Monday, 20 August 2012

A Shape-Shifting Place

A walk to a beach through pinewoods - the untroubled home of red squirrel,

Across the inconstant sand-dunes - like trying to walk during an anxious dream,

Jumping the waves and then taking off into the sea-coloured skies.

The huge fish skeleton washed ashore is not quite as she seems.

So long since I last saw you,

I glimpse your shimmering peaks and troughs from under an umbrella.

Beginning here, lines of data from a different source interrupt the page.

/-- The addresses at which a group has ready lanes, with those lanes. A `YIELD` holds lanes back only while another
address holds a ready lane (09 R175); one whose instruction could not issue in this cycle is none. -/
def State.readySets (s : State) (g : Group) : List (W64 × List Nat) :=
  let sets := s.setsOf g false
  if sets.all (fun x => x.2.all (fun i => (g.lane i).tried == .stayed)) then s.setsOf g true else sets

/-! ### Which addresses issue (08 R153) -/

/-- The rank of a branch hint: group-uniform, likely, none, unlikely (08 R153). -/
def hintRank (ins : Option Instr) : Nat :=
  match ins.bind Instr.full? with
  | some (.bra, f) | some (.brx, f) | some (.call, f) =>
    match f.mod.toNat % 4 with
    | 3 => 0
    | 1 => 1
    | 0 => 2
    | _ => 3
  | _ => 2

/-- The instruction at an address, if it decodes. -/
def State.peek (s : State) (g : Group) (pc : W64) : Option Instr :=
  match s.fetchAt g.core g.tenant pc with
  | .instr i _ => some i
  | .trap _ _ => none

/-- Inserts an element into a list ordered by `lt`. -/
def insertBy {α : Type} (lt : α → α → Bool) (x : α) : List α → List α
  | [] => [x]
  | y :: r => if lt y x then y :: insertBy lt x r else x :: y :: r

/-- Sorts a list by `lt`. -/
def sortBy {α : Type} (lt : α → α → Bool) (l : List α) : List α := l.foldr (insertBy lt) []

/-- The general-register banks that the instruction at an address reads. -/
def State.banksAt (s : State) (g : Group) (pc : W64) : List Nat :=
  match s.peek g pc with
  | some i => Sys2Proof.banks (instrReads i)
  | none => []

/-- The addresses of a group's ready lanes in the order in which a cycle picks them (08 R153): the old ones by age first,
then by population, hint and address. -/
def State.pickOrder (s : State) (g : Group) (sets : List (W64 × List Nat)) : List (W64 × List Nat) :=
  let age := fun (x : W64 × List Nat) => maxOf (x.2.map (fun i => (g.lane i).age))
  let old := sortBy (fun a b => age b < age a || (age a == age b && a.1.toNat < b.1.toNat)) (sets.filter (fun x => 32 ≤ age x))
  let hr := fun (x : W64 × List Nat) => hintRank (s.peek g x.1)
  let young := sortBy (fun a b => b.2.length < a.2.length ||
    (a.2.length == b.2.length && (hr a < hr b || (hr a == hr b && a.1.toNat < b.1.toNat))))
    (sets.filter (fun x => age x < 32))
  old ++ young

/-- The address at which an instruction of a lane issued in this cycle. -/
def Tried.issuedAt : Tried → Option W64
  | .issued pc => some pc
  | _ => Option.none

/-- The addresses at which instructions of a group have issued in this cycle. -/
def Group.issuedPcs (g : Group) : List W64 := (g.lanes.filterMap (fun l => l.tried.issuedAt)).eraseDups

/-- Whether a partition has considered a group in this cycle. -/
def Group.seen (g : Group) : Bool := g.lanes.any (fun l => l.tried != .none)

/-- The addresses of a group that can issue in this cycle: those of its ready lanes, once it has been considered only of those
that were found ready then and have not been tried. -/
def State.untried (s : State) (g : Group) : List (W64 × List Nat) :=
  ((s.readySets g).map (fun x => (x.1, x.2.filter (fun i => match (g.lane i).tried with
    | .none => !g.seen
    | .ready => true
    | _ => false)))).filter (fun x => !x.2.isEmpty)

Back through the dampened forest,

One last look.
It is wonderful to read a book so vivid and beautiful that you feel you have actually left the armchair and then reappeared only once the final sentence is read. Then you look around yourself and wonder what is next. 'Strands: A Year of Discoveries on the Beach' by the poet Jean Sprackland was just such a book for me. After four years too far from the emptiness of a coastline, hemmed in by London suburb after suburb, this book took me far away and walked with me hand-in-hand along the Sefton Coast. I was a beachcomber again, finding curious alien creatures washed ashore; ship-wrecks hundreds of years old that rise up from their sandy graves only to disappear for another hundred years and five thousand year old footprints of humans and their ancient forest-dwelling prey - glimpsed for the very first time and then covered again for eternity by the shifting black pre-historic muds.

Today a train, not a book, took us to the very same coastline and I walked through the pages with sandy feet.